#### Problem description:
Within the lines below, find those that hold the string "isFollower" and copy each one.

#### Record excerpts:
/-- EXPOSURE_AUTO enables or disables a loop group and sets its parameters (R291, R292). -/
def execExposureAuto (r : Req) (s : State) : Host.Outcome State Fault Refusal :=
  s.upd fun d => d.command
    { code := 0x0804, len := lenIs 68, recov := true, objs := fun _ => [.exposure],
      reserved := fun p => zeroAt p 34 2 } r fun d =>
    let p := r.payload
    let g := leAt p 0 1
    let en := leAt p 1 1
    let l := d.ful.loops.getD g {}
    let put := fun (x : Loop) => { d with ful := { d.ful with loops := modAt d.ful.loops g fun _ => x } }
    if g > 7 ∨ en > 1 ∨ (en = 0 ∧ zeroAt p 2 66 = false) ∨ (en = 1 ∧ d.autoBad p = true) then .err d St.badParam
    else if en = 0 then
      if l.on then .ok (put { l with on := false }) (zeros 4) else ⟨St.alreadyDone, zeros 4, d, [], [], false⟩
    else
      let heads := maskList 16 (leAt p 4 2)
      if (heads.any fun k => d.portState k == 0 || d.mode k == 0) = true then .err d St.badState
      else if (heads.any fun k => d.flag Reg.fltUrec k) = true then .err d St.recovering
      else
        let l0 := ({ l with on := true, params := p } : Loop).adopt (d.gen (heads.headD 0)).setting
        let dd := if d.lineStarted then d else
          { d with pos := { d.pos with pitch := d.fld Reg.battCfg 0 24, hlog := d.fld Reg.battCfg 28 4 } }
        let l1 : Loop := { l0 with
          lastTarget := 0
          decided := false, lead := dd.loopLead l0, skipped := 0
          seen := (minOf ((d.ful.batts.filter fun b => b.state == .opened && b.recalled.isNone).map (·.num))).getD d.ful.nextOpen }
        .ok (put l1) (le 2 (l1.lead % 65536) ++ zeros 2)

/-- Representative value of bin j, never less than 1 (R294). -/
def repValue (hmode hshift j : Nat) : Nat :=
  max 1 (if hmode = 0 then j * 2 ^ hshift + 2 ^ hshift / 2
    else if j < 16 then (16 * j + 8) * 2 ^ hshift
    else (256 + 16 * (j % 16) + 8) * 2 ^ (j / 16 - 1) * 2 ^ hshift)

/-- The smallest bin whose cumulative count reaches k. -/
def cumBin (k : Nat) : List Nat → Nat → Nat → Nat
  | [], j, _ => j - 1
  | b :: t, j, acc => if acc + b ≥ k then j else cumBin k t (j + 1) (acc + b)

/-- The factor q of R294 from the summed bins of a group; none when it asks for no change. -/
def Loop.factorQ (l : Loop) (hmode hshift : Nat) (bins : List Nat) : Option Nat :=
  let p := l.params
  let n := sumN bins
  let j := cumBin (ceilDiv (n * leAt p 6 2) 1024) bins 0 0
  let step := leAt p 16 2
  let q0 := leAt p 8 4 * 65536 / repValue hmode hshift j
  let q1 := min (max q0 (65536 * 256 / max 1 step)) (65536 * step / 256)
  let q2 := if (q1 - 65536) + (65536 - q1) ≤ leAt p 12 4 then 65536 else q1
  let q3 := (65536 + floorDiv ((q2 : Int) - 65536) (2 ^ leAt p 3 1)).toNat
  let q4 := if bins.getD 255 0 * 1024 > leAt p 18 2 * n then min q3 49152 else q3
  if q4 = 65536 then none else some q4

/-- The setting that a factor leads to (R294): gain entry, unclamped and clamped time. -/
def Loop.next (l : Loop) (q : Nat) : Nat × Nat × Nat :=
  let p := l.params
  let x2 := l.x * q / 65536
  let tmax := leAt p 24 4
  let ng := leAt p 33 1
  let g := ((List.range ng).find? fun i => decide (x2 * 256 / l.factor i ≤ tmax)).getD (ng - 1)
  let t0 := x2 * 256 / l.factor g
  (g, t0, min (max t0 (leAt p 20 4)) tmax)

/-- EXPOSURE_LIMIT (R295). -/
def Dev.expLimit (d : Dev) (batt g kind t code : Nat) : Dev :=
  d.event 0x8803 (some batt) (le 1 g ++ le 1 kind ++ zeros 2 ++ le 4 t ++ le 2 code ++ zeros 2)

/-- Change loop group g. -/
def Dev.modLoop (d : Dev) (g : Nat) (f : Loop → Loop) : Dev := { d with ful := { d.ful with loops := modAt d.ful.loops g f } }

/-- The statistics of batt b that a group may use (R293): every head's, confirmed and of the last identifier. -/
def Dev.eligible (d : Dev) (l : Loop) (b : Nat) : Option (List Stat) :=
  let ss := l.heads.map fun k => (d.pipe k).kept.find? fun s => s.batt == b
  if ss.all (fun s => s.any fun s => decide (s.excl = 0 ∧ s.npix > 0 ∧ s.expid = l.lastId)) && (!l.decided || decide (b ≥ l.lastTarget)) then
    some (ss.filterMap id) else none

/-- A group's decision is committed (R295): at this device, or by the lead it is reported to (R296, R417). -/
def Dev.commitLoop (d : Dev) (g : Nat) (l : Loop) (b q : Nat) : Dev :=
  let nx := l.next q
  let t := nx.2.2
  let code := l.gainCode nx.1
  let width := if leAt l.params 32 1 = 1 then min 65535 (t * 25 / 2) else l.width
  let want := b + l.lead
  let late := d.tooLate want
  let target := if late && !d.isFollower then d.lowestInTime else want
  if !d.lineStarted || l.heads.any (fun k => d.fifth k target) then d
  else
    let st : Setting := ⟨t, code, width, l.nextId⟩
    let es := l.heads.map fun k => (⟨d.position, k, st⟩ : ExpEntry)
    let d1 := d.modLoop g fun l => { l with
      x := t * l.factor nx.1 / 256, gain := nx.1, width := width, lastId := l.nextId, lastTarget := target, decided := true
      nextId := if l.nextId = 0xFF then 0x80 else l.nextId + 1 }
    let d2 := if d.isFollower then
        d1.bandReliable (d1.source.getD 0) Band.Kind.report ([2, (d.position : Int), g, want, l.nextId, t, code, width]
          ++ l.heads.map fun (k : Nat) => (k : Int))
      else d1.commitEntries target 1 g 0 es
    let d3 := if late ∧ d.isFollower = false then d2.expLimit b g 2 t code else d2
    if nx.2.1 > t then d3.expLimit b g 0 t code else if nx.2.1 < t then d3.expLimit b g 1 t code else d3

/-- The loop of a group examines its next closed batt (R293, R294): it decides, or the batt is skipped. -/
def execLoopDecision (group : Fin 8) (s : State) : Host.Outcome State Fault Refusal :=
  s.updData fun d =>
    let g := group.val
    let l := d.ful.loops.getD g {}
    let closed := (d.ful.batts.filter fun b => b.recalled.isNone && b.state != .opened && decide (b.num ≥ l.seen)).map (·.num)
    match minOf closed with
    | none => d
    | some b =>
      if l.on = false ∨ d.pair1Off = true then d
      else
        let d1 := d.modLoop g fun l => { l with seen := b + 1 }
        let skip := d1.modLoop g fun l => { l with skipped := l.skipped + 1 }
        match d.eligible l b with
        | none => skip
        | some ss =>
          let plane := leAt l.params 2 1
          let bins := (List.range 256).map fun j => sumN (ss.map fun s => (s.bins.getD plane []).getD j 0)
          match ss with
          | [] => skip
          | s0 :: _ =>
            if sumN bins = 0 then skip
            else match l.factorQ s0.hmode s0.hshift bins with
              | none => d1
              | some q => d1.commitLoop g l b q

/-- STATS_READ returns the header of a kept statistics block and, unless PLANE is 0xFF, one plane of bins (R285, R286). -/
def execStatsRead (r : Req) (s : State) : Host.Outcome State Fault Refusal :=
  s.upd fun d => d.command { code := 0x0805, len := lenIs 16, recov := true, reserved := fun p => zeroAt p 2 6 } r fun d =>
    let p := r.payload
    let n := leAt p 0 1
    let plane := leAt p 1 1
    let b := leAt p 8 8
    let kept := (d.pipe n).kept
    let oldest := minOf (kept.map (·.batt))
    if n > 15 ∨ (plane > 3 ∧ plane ≠ 0xFF) ∨ (b ≠ noBatt ∧ b ≥ 2 ^ 48) then .err d St.badParam
    else if d.flag Reg.fltUrec n then .err d St.recovering
    else
      let found := if b = noBatt then kept.head? else kept.find? fun s => s.batt == b
      match found with
      | none => .err d (if oldest.any (fun o => decide (b < o)) then St.tooLate else St.badState)
      | some s =>
        if plane ≠ 0xFF ∧ plane ≥ s.bins.length then .err d St.badParam
        else .ok d (s.header n ++ if plane = 0xFF then [] else (s.bins.getD plane []).flatMap (le 4))

end Sys2Proof.Machine
end

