-- ==== Sys2Proof/Machine/Band.lean ====
section
/-! DEFINITION. The commands of the line group and of the band link (spec/13_band_and_timebase.md). -/

namespace Sys2Proof.Machine

open Sys2Proof

/-- What every command of the group needs (R71): the band ports and the timebase. -/
def bandObjs : List Obj := [.bandPort 0, .bandPort 1, .timebase]

/-- BAND_CFG and the trims that a BAND_CONFIG asks for. -/
def Dev.bandSettings (d : Dev) (p : Bytes) : Nat × Nat × Nat :=
  let f := leAt p 0 1
  (d.fld Reg.bandCfg 30 2 * 2 ^ 30 + b2n (bit f 2) * 2 ^ 29 + b2n (bit f 0) * 2 ^ 28 + b2n (bit f 1) * 2 ^ 27 + leAt p 2 2,
   leAt p 4 4, leAt p 8 4)

/-- A trim within 16 signed bits (R403). -/
def trimOk (t : Int) : Bool := decide (-32768 ≤ t ∧ t ≤ 32767)

/-- BAND_CONFIG enables the band ports and sets RING, UNLOCK_MAX and the trims; it answers when its last domain has switched
(R401, R544). -/
def execBandConfig (r : Req) (s : State) : Host.Outcome State Fault Refusal :=
  s.upd fun d => d.commandOr
    { code := 0x0C01, len := lenIs 12, objs := fun _ => bandObjs, reserved := fun p => bits (leAt p 0 1) 3 5 == 0 && zeroAt p 1 1 } r
    fun d =>
    let p := r.payload
    let f := leAt p 0 1
    let s := d.bandSettings p
    let on := (List.range 2).filter fun i => bit f i && !d.flag Reg.bandCfg (28 - i)
    let off := (List.range 2).filter fun i => !bit f i && d.flag Reg.bandCfg (28 - i)
    if leAt p 2 2 < 1 ∨ leAt p 2 2 > 10000 ∨ trimOk (sleAt p 4 4) = false ∨ trimOk (sleAt p 8 4) = false
        ∨ (bits f 0 2 ≠ 0 ∧ d.fld Reg.bandCfg 30 2 = 0) then .inl (.err d St.badParam)
    else if d.rdN Reg.bandCfg = s.1 ∧ d.rdN (Reg.bandpTrim 0) = s.2.1 ∧ d.rdN (Reg.bandpTrim 1) = s.2.2 then
      .inl ⟨St.alreadyDone, [], d, [], [], false⟩
    else if d.lineStarted && off != [] then .inl (.err d St.badState)
    else if d.stiffActive then .inl (.err d St.stiffened)
    else
      let d1 := ((d.wrN Reg.bandCfg s.1).wrN (Reg.bandpTrim 0) s.2.1).wrN (Reg.bandpTrim 1) s.2.2
      let d2 := off.foldl (fun d i => d.bandOff i) d1
      let d3 := (on.filter fun i => d2.domainOn (112 + i)).foldl (fun d i => d.bandPowered i) d2
      let last := match d3.lastSwitch true (on.map (112 + ·)) with
        | some x => some x
        | none => d3.lastSwitch false (off.map (112 + ·))
      match last with
      | some sw => .inr ⟨(d3.requestDomains false (off.map (112 + ·))).requestDomains true (on.map (112 + ·)), bandObjs, [], some sw⟩
      | none => .inl (.ok d3 [])

/-- State of the timebase (R424): 0 FREE, 1 ACQUIRING, 2 LOCKED, 3 HOLDOVER. -/
def Dev.tbState (d : Dev) : Nat := d.fld Reg.tbStat 30 2

/-- The timebase enters a state; entries to LOCKED count in LOCKS. -/
def Dev.setTb (d : Dev) (st : Nat) : Dev :=
  let d1 := d.setFld Reg.tbStat 30 2 st
  if st = 2 ∧ d.tbState ≠ 2 then d1.incSat Reg.tbStat 0 8 1 else d1

/-- The timebase runs FREE on REF_CORE, without a master and without a step (R424, R425). -/
def Dev.tbFree (d : Dev) : Dev :=
  ({ d with tb := { d.tb with slew := 0, freq := 0, part := 0, good := 0, twoStep := none, delayReq := none, anchor := none,
                              rank := none } } : Dev).setTb 0

/-- The device takes another role: with NONE its ports go off (R400). -/
def Dev.setRole (d : Dev) (role : Nat) : Dev :=
  let d1 := (d.dropSource).setFld Reg.bandCfg 30 2 role
  let d2 := (d1.setFld Reg.bandStat 24 6 0).setFld Reg.bandStat 16 7 0
  let d3 := { d2 with band := { d2.band with followerOffsets := [], openReports := [] } }
  let d4 : Dev := (List.range 2).foldl (fun (d : Dev) p => d.modBport p fun b => { b with rollSeen := false }) d3
  let d5 := if role = 1 ∧ d4.fld Reg.tbCfg 30 2 = 2 then d4.tbFree else d4
  if role = 0 then
    ((List.range 2).foldl (fun d p => if d.bstate p = 0 then d else d.bandOff p) (d5.setFld Reg.bandCfg 27 2 0)).requestDomains
      false [113, 112]
  else d5

/-- BAND_ROLE sets the role (R400). -/
def execBandRole (r : Req) (s : State) : Host.Outcome State Fault Refusal :=
  s.upd fun d => d.command
    { code := 0x0C02, len := lenIs 4, objs := fun _ => bandObjs, reserved := fun p => zeroAt p 1 3 } r fun d =>
    let role := leAt r.payload 0 1
    let old := d.fld Reg.bandCfg 30 2
    let back := le 1 old ++ zeros 3
    if role > 2 then .err d St.badParam
    else if role = old then ⟨St.alreadyDone, back, d, [], [], false⟩
    else if d.lineStarted || (role == 2 && d.master.isSome) then .err d St.badState
    else Result.stiff d (.ok ((d.setRole role).event 0x8C03 none (le 1 old ++ le 1 role ++ zeros 2)) back)

/-- TIMEBASE_CONFIG sets the timebase (R424). -/
def execTimebaseConfig (r : Req) (s : State) : Host.Outcome State Fault Refusal :=
  s.upd fun d => d.command
    { code := 0x0C03, len := lenIs 8, objs := fun _ => bandObjs, reserved := fun p => zeroAt p 4 4 } r fun d =>
    let p := r.payload
    let src := leAt p 0 1
    let v := src * 2 ^ 30 + leAt p 1 1 * 2 ^ 28 + leAt p 2 1 * 2 ^ 16 + leAt p 3 1 * 2 ^ 8
    if src > 2 ∨ leAt p 1 1 > 2 ∨ leAt p 2 1 > 127 ∨ leAt p 3 1 < 2 ∨ leAt p 3 1 > 10
        ∨ (src = 2 ∧ d.fld Reg.bandCfg 30 2 = 0) then .err d St.badParam
    else if d.rdN Reg.tbCfg = v then ⟨St.alreadyDone, [], d, [], [], false⟩
    else
      let d1 := d.wrN Reg.tbCfg v
      Result.stiff d (.ok (if d.fld Reg.tbCfg 30 2 = src then d1
        else d1.tbFree) [])

/-- Lowest batt open anywhere in the group, from BATT_OPEN (lead only). -/
def Dev.groupOpenMin (d : Dev) : Nat :=
  if d.isLead then
    let own := d.rd64 Reg.btOpenMin % 2 ^ 48
    (minOf ((if own = 2 ^ 48 - 1 then [] else [own]) ++ d.band.openReports.map (·.2))).getD noBatt
  else noBatt

/-- A neighbour has this device's plant address (R426). -/
def Dev.dupPlant (d : Dev) : Bool :=
  (List.range 2).any fun p => (d.bport p).rollSeen && (d.bport p).nbrPlant == d.rdN Reg.plantAddr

#### Your response:
  let target := if late && !d.isFollower then d.lowestInTime else want
    let d2 := if d.isFollower then
    let d3 := if late ∧ d.isFollower = false then d2.expLimit b g 2 t code else d2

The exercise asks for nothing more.